▶ **WORK REQUIRED**: Please filter the entries and return only the lines that include "versionCount".

Stored data:
--- START ---

def aCommit (job : Option (Nat × Nat)) (since : Option Nat) : Commit :=
  { warp := none, op := 0, lane := 0, job := job, lines := FMap.empty.insert 72 someBytes, since := since, epoch := 0 }
def firstTaken : Taken := { time := 10, commit := aCommit none none }
def takenState : State :=
  { modSnap (fun n => { n with clock := 11, taken := [firstTaken, { firstTaken with time := 11 }] }) base with subject := .num 10 }
def waitingState (c : Commit) (older clk : Nat) : State :=
  { withHeap (modSnap (fun n => { chainOf 1 older n with waiting := FMap.empty.insert 7 c }) base) with subject := .num 7, clk := clk }
def version (time : Nat) (poison : List Nat) : Version := { time := time, bytes := someBytes, poison := poison }
def threeOld : Chain := { time := 9, older := [version 7 [], version 5 [2], version 3 []] }
def chainState : State := { modSnap (fun n => { n with chains := FMap.empty.insert 72 threeOld }) base with subject := .pair 72 5 }

theorem witness_CommitsTakeTheirTurn_1 : ∃ (s : State) (k : Taken) (r : List Taken), s.eng.snap.taken = k :: r ∧ s.subject = .num k.time ∧
    (k.commit.lines.entries.map Prod.fst).Nodup ∧ (∀ e ∈ k.commit.lines.entries, (e.2.entries.map Prod.fst).Nodup ∧ e.2.entries ≠ [] ∧ ∀ b ∈
    e.2.entries, b.1 < 512) ∧ k.commit.warp = none ∧ (k.commit.job = none ∨ k.commit.lane ≠ 64) ∧ visitOf s k.commit = none :=
  ⟨takenState, firstTaken, [{ firstTaken with time := 11 }], by constructorm* _ ∧ _ <;> decide +kernel⟩

theorem witness_CommitsTakeTheirTurn_2_0 : ∃ (s : State) (n : Nat) (c : Commit), s.subject = .num n ∧ s.eng.snap.waiting.find? n = some c ∧
    commitAtomic s c = none ∧ visitOf s c = none ∧ commitBehind s n c = false ∧ s.eng.snap.tookAt ≤ s.clk ∧ s.eng.snap.clock + 1 < 2 ^ 56 ∧ (∀ l ∈
    c.lines.keys, versionCount s l < 8) ∧ heapUsed s + c.lines.entries.length ≤ heapLines s :=
  ⟨waitingState (aCommit none none) 6 10, 7, aCommit none none, by constructorm* _ ∧ _ <;> decide +kernel⟩

theorem witness_CommitsTakeTheirTurn_2_1 : ∃ (s : State) (n : Nat) (c : Commit), s.subject = .num n ∧ s.eng.snap.waiting.find? n = some c ∧
    commitAtomic s c = none ∧ visitOf s c = none ∧ commitBehind s n c = false ∧ s.eng.snap.tookAt ≤ s.clk ∧ s.eng.snap.clock + 1 < 2 ^ 56 ∧ (∃ l ∈
    c.lines.keys, 8 ≤ versionCount s l) :=
  ⟨waitingState (aCommit none none) 7 10, 7, aCommit none none, by constructorm* _ ∧ _ <;> decide +kernel⟩

theorem witness_CommitsTakeTheirTurn_3_0 : ∃ (s : State) (n since : Nat) (c : Commit) (team j : Nat), s.subject = .num n ∧ s.eng.snap.waiting.find? n
    = some c ∧ c.since = some since ∧ c.warp = none ∧ c.job = some (team, j) ∧ s.clk < since + heapLimit s :=
  ⟨waitingState (aCommit (some (1, 3)) (some 5)) 0 4100, 7, 5, aCommit (some (1, 3)) (some 5), 1, 3, by constructorm* _ ∧ _ <;> decide +kernel⟩

theorem witness_CommitsTakeTheirTurn_3_1 : ∃ (s : State) (n since : Nat) (c : Commit) (team j : Nat), s.subject = .num n ∧ s.eng.snap.waiting.find? n
    = some c ∧ c.since = some since ∧ c.warp = none ∧ c.job = some (team, j) ∧ since + heapLimit s ≤ s.clk :=
  ⟨waitingState (aCommit (some (1, 3)) (some 5)) 0 4101, 7, 5, aCommit (some (1, 3)) (some 5), 1, 3, by constructorm* _ ∧ _ <;> decide +kernel⟩

theorem witness_CommitsTakeTheirTurn_4 : ∃ (s : State) (line : Nat) (c : Chain) (newer : List Version) (v : Version) (older : List Version), s.subject
    = .pair line v.time ∧ s.eng.snap.chains.find? line = some c ∧ c.older = newer ++ v :: older ∧ v.time ∉ newer.map Version.time :=
  ⟨chainState, 72, threeOld, [version 7 []], version 5 [2], [version 3 []], by constructorm* _ ∧ _ <;> decide +kernel⟩

/-! ## Witnesses: home operations -/

def withHeld (l : List Nat) : State → State :=
  modSnap fun n => { n with held := foldOver (fun (m : FMap Held) t => m.insert t { time := 4, ctx := 1 }) .empty l }
def snapOp (n mode : Nat) : Op := { anOp 12 n [anItem 1 0 0 .go none 2] with mode := n64 mode }
def snapHome (n mode : Nat) (t : Option Txn) (l : List Nat) : State :=
  laneOn (withHeld l (base.modWarp w0 fun x => { x with txn := t })) (snapOp n mode) 1
theorem snap_witness (n mode : Nat) (t : Option Txn) (l : List Nat) (h : laneReady (snapHome n mode t l) (snapOp n mode) (anItem 1 0 0 .go none 2) = true) :
    OnLane (snapHome n mode t l)
      { w := w0, warp := theWarp (snapHome n mode t l), op := snapOp n mode, item := anItem 1 0 0 .go none 2 } :=
  on_lane h

theorem witness_HomeOperationsAct_0_0 : ∃ (s : State) (w : WRef) (x : Warp) (o : Op) (i : Item), OnLane s { w := w, warp := x, op := o, item := i } ∧
    o.unit = 12 ∧ o.items = [i] ∧ x.unfenced o.id = true ∧ x.liveLanes ≠ [] ∧ (o.opc = 5 ∨ o.opc = 6 → i.trip = 2) ∧ o.opc ≤ 1 ∧ o.mode = 0 :=
  ⟨(snapHome 1 0 none []), w0, theWarp (snapHome 1 0 none []), snapOp 1 0, anItem 1 0 0 .go none 2, on_lane (by decide +kernel),
   by constructorm* _ ∧ _ <;> decide +kernel⟩

theorem witness_HomeOperationsAct_0_1 : ∃ (s : State) (w : WRef) (x : Warp) (o : Op) (i : Item), OnLane s { w := w, warp := x, op := o, item := i } ∧
    o.unit = 12 ∧ o.items = [i] ∧ x.unfenced o.id = true ∧ x.liveLanes ≠ [] ∧ (o.opc = 5 ∨ o.opc = 6 → i.trip = 2) ∧ o.opc = 4 :=
  ⟨(snapHome 4 7 none []), w0, theWarp (snapHome 4 7 none []), snapOp 4 7, anItem 1 0 0 .go none 2, on_lane (by decide +kernel),
   by constructorm* _ ∧ _ <;> decide +kernel⟩

theorem witness_HomeOperationsAct_0_2 : ∃ (s : State) (w : WRef) (x : Warp) (o : Op) (i : Item), OnLane s { w := w, warp := x, op := o, item := i } ∧
    o.unit = 12 ∧ o.items = [i] ∧ x.unfenced o.id = true ∧ x.liveLanes ≠ [] ∧ (o.opc = 5 ∨ o.opc = 6 → i.trip = 2) ∧
    let held := s.eng.snap.held
    let slot := o.mode.toNat % 2 ^ 12
    o.opc = 5 ∧ held.has slot = true :=
  ⟨(snapHome 5 4095 none [4095]), w0, theWarp (snapHome 5 4095 none [4095]), snapOp 5 4095, anItem 1 0 0 .go none 2, on_lane (by decide +kernel),
   by constructorm* _ ∧ _ <;> decide +kernel⟩

theorem witness_HomeOperationsAct_0_3 : ∃ (s : State) (w : WRef) (x : Warp) (o : Op) (i : Item), OnLane s { w := w, warp := x, op := o, item := i } ∧
    o.unit = 12 ∧ o.items = [i] ∧ x.unfenced o.id = true ∧ x.liveLanes ≠ [] ∧ (o.opc = 5 ∨ o.opc = 6 → i.trip = 2) ∧
    let held := s.eng.snap.held
    let slot := o.mode.toNat % 2 ^ 12
    o.opc = 5 ∧ held.has slot = false ∧ o.mode.getLsbD 16 = false :=
  ⟨(snapHome 5 4095 none [4094]), w0, theWarp (snapHome 5 4095 none [4094]), snapOp 5 4095, anItem 1 0 0 .go none 2, on_lane (by decide +kernel),
   by constructorm* _ ∧ _ <;> decide +kernel⟩

theorem witness_HomeOperationsAct_0_4 : ∃ (s : State) (w : WRef) (x : Warp) (o : Op) (i : Item), OnLane s { w := w, warp := x, op := o, item := i } ∧
    o.unit = 12 ∧ o.items = [i] ∧ x.unfenced o.id = true ∧ x.liveLanes ≠ [] ∧ (o.opc = 5 ∨ o.opc = 6 → i.trip = 2) ∧
    let held := s.eng.snap.held
    let slot := o.mode.toNat % 2 ^ 12
    ∃ h, o.opc = 6 ∧ held.find? slot = some h :=
  ⟨(snapHome 6 0 none [0]), w0, theWarp (snapHome 6 0 none [0]), snapOp 6 0, anItem 1 0 0 .go none 2, on_lane (by decide +kernel),
   also5 (by constructorm* _ ∧ _ <;> decide +kernel) ⟨{ time := 4, ctx := 1 }, by constructorm* _ ∧ _ <;> decide +kernel⟩⟩

theorem witness_HomeOperationsAct_0_5 : ∃ (s : State) (w : WRef) (x : Warp) (o : Op) (i : Item), OnLane s { w := w, warp := x, op := o, item := i } ∧
    o.unit = 12 ∧ o.items = [i] ∧ x.unfenced o.id = true ∧ x.liveLanes ≠ [] ∧ (o.opc = 5 ∨ o.opc = 6 → i.trip = 2) ∧
    let held := s.eng.snap.held
    let slot := o.mode.toNat % 2 ^ 12
    o.opc = 6 ∧ held.find? slot = none :=
  ⟨(snapHome 6 0 none [1]), w0, theWarp (snapHome 6 0 none [1]), snapOp 6 0, anItem 1 0 0 .go none 2, on_lane (by decide +kernel),
   by constructorm* _ ∧ _ <;> decide +kernel⟩

theorem witness_HomeOperationsAct_0_6 : ∃ (s : State) (w : WRef) (x : Warp) (o : Op) (i : Item), OnLane s { w := w, warp := x, op := o, item := i } ∧
    o.unit = 12 ∧ o.items = [i] ∧ x.unfenced o.id = true ∧ x.liveLanes ≠ [] ∧ (o.opc = 5 ∨ o.opc = 6 → i.trip = 2) ∧ o.opc = 3 ∧ x.txn = none :=
  ⟨(snapHome 3 0 none []), w0, theWarp (snapHome 3 0 none []), snapOp 3 0, anItem 1 0 0 .go none 2, on_lane (by decide +kernel),
   by constructorm* _ ∧ _ <;> decide +kernel⟩

theorem witness_HomeOperationsAct_0_7 : ∃ (s : State) (w : WRef) (x : Warp) (o : Op) (i : Item), OnLane s { w := w, warp := x, op := o, item := i } ∧
    o.unit = 12 ∧ o.items = [i] ∧ x.unfenced o.id = true ∧ x.liveLanes ≠ [] ∧ (o.opc = 5 ∨ o.opc = 6 → i.trip = 2) ∧ o.opc = 3 ∧ x.txn ≠ none ∧
    mayAbort x o.id = true :=
  ⟨(snapHome 3 0 (aTxn false none [72]) []), w0, theWarp (snapHome 3 0 (aTxn false none [72]) []), snapOp 3 0, anItem 1 0 0 .go none 2,
   on_lane (by decide +kernel), by constructorm* _ ∧ _ <;> decide +kernel⟩

def dequeOp (n : Nat) : Op := anOp 14 n [anItem 1 0x33 0x77 .go none 2, anItem 2 0x33 1 .go none 2]
def dequeOf (n cap : Nat) : Deque := { items := (List.range n).map n64, cap := cap, seg := 0, ctx := 1, pages := [9] }
def dequeState (n : Nat) (q : Deque) : State :=
  let s := laneOn (modCtx1 (fun c => { c with deques := [0x33] }) base) (dequeOp n) 1
  { s with eng := { s.eng with deques := FMap.empty.insert 0x33 q } }

theorem witness_HomeOperationsAct_1_0 : ∃ (s : State) (p : Pick) (c : Context) (q : Deque), OnLane s p ∧ p.op.unit = 14 ∧ p.op.opc ≠ 3 ∧ p.op.opc ≠ 5
    ∧ p.item.stage = .go ∧ p.warp.unfenced p.op.id = true ∧ p.item.trip = 2 ∧ s.context? (s.ctxOf p.w.team) = some c ∧ p.item.a.toNat % 2 ^ 12 ∈
    c.deques ∧ (∀ j ∈ p.op.items, j.lane < p.item.lane → j.a.toNat % 2 ^ 12 ≠ p.item.a.toNat % 2 ^ 12) ∧ fenceReady s p.w p.op.id 3 = true ∧
    s.eng.deques.find? (p.item.a.toNat % 2 ^ 12) = some q ∧ q.hurt s = 0 ∧ q.cap ≤ 512 * q.pages.length ∧
    let n := q.items.length
    p.op.opc = 0 ∧ n < 256 + q.cap :=
  ⟨(dequeState 0 (dequeOf 259 4)), lanePick (dequeState 0 (dequeOf 259 4)) (dequeOp 0) (anItem 1 0x33 0x77 .go none 2),
   theCtx (dequeState 0 (dequeOf 259 4)) 1, dequeOf 259 4, on_lane (by decide +kernel), by constructorm* _ ∧ _ <;> decide +kernel⟩

theorem witness_HomeOperationsAct_1_1 : ∃ (s : State) (p : Pick) (c : Context) (q : Deque), OnLane s p ∧ p.op.unit = 14 ∧ p.op.opc ≠ 3 ∧ p.op.opc ≠ 5
    ∧ p.item.stage = .go ∧ p.warp.unfenced p.op.id = true ∧ p.item.trip = 2 ∧ s.context? (s.ctxOf p.w.team) = some c ∧ p.item.a.toNat % 2 ^ 12 ∈
    c.deques ∧ (∀ j ∈ p.op.items, j.lane < p.item.lane → j.a.toNat % 2 ^ 12 ≠ p.item.a.toNat % 2 ^ 12) ∧ fenceReady s p.w p.op.id 3 = true ∧
    s.eng.deques.find? (p.item.a.toNat % 2 ^ 12) = some q ∧ q.hurt s = 0 ∧ q.cap ≤ 512 * q.pages.length ∧
    let n := q.items.length
    p.op.opc = 0 ∧ 256 + q.cap ≤ n :=
  ⟨(dequeState 0 (dequeOf 256 0)), lanePick (dequeState 0 (dequeOf 256 0)) (dequeOp 0) (anItem 1 0x33 0x77 .go none 2),
   theCtx (dequeState 0 (dequeOf 256 0)) 1, dequeOf 256 0, on_lane (by decide +kernel), by constructorm* _ ∧ _ <;> decide +kernel⟩

theorem witness_HomeOperationsAct_1_2 : ∃ (s : State) (p : Pick) (c : Context) (q : Deque), OnLane s p ∧ p.op.unit = 14 ∧ p.op.opc ≠ 3 ∧ p.op.opc ≠ 5
    ∧ p.item.stage = .go ∧ p.warp.unfenced p.op.id = true ∧ p.item.trip = 2 ∧ s.context? (s.ctxOf p.w.team) = some c ∧ p.item.a.toNat % 2 ^ 12 ∈
    c.deques ∧ (∀ j ∈ p.op.items, j.lane < p.item.lane → j.a.toNat % 2 ^ 12 ≠ p.item.a.toNat % 2 ^ 12) ∧ fenceReady s p.w p.op.id 3 = true ∧
    s.eng.deques.find? (p.item.a.toNat % 2 ^ 12) = some q ∧ q.hurt s = 0 ∧ q.cap ≤ 512 * q.pages.length ∧ (p.op.opc = 1 ∨ p.op.opc = 2) ∧ q.items = []
    :=
  ⟨(dequeState 2 (dequeOf 0 4)), lanePick (dequeState 2 (dequeOf 0 4)) (dequeOp 2) (anItem 1 0x33 0x77 .go none 2),
   theCtx (dequeState 2 (dequeOf 0 4)) 1, dequeOf 0 4, on_lane (by decide +kernel), by constructorm* _ ∧ _ <;> decide +kernel⟩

--- END ---

▶ **ANSWER SPACE**:
    c.lines.keys, versionCount s l < 8) ∧ heapUsed s + c.lines.entries.length ≤ heapLines s :=
    c.lines.keys, 8 ≤ versionCount s l) :=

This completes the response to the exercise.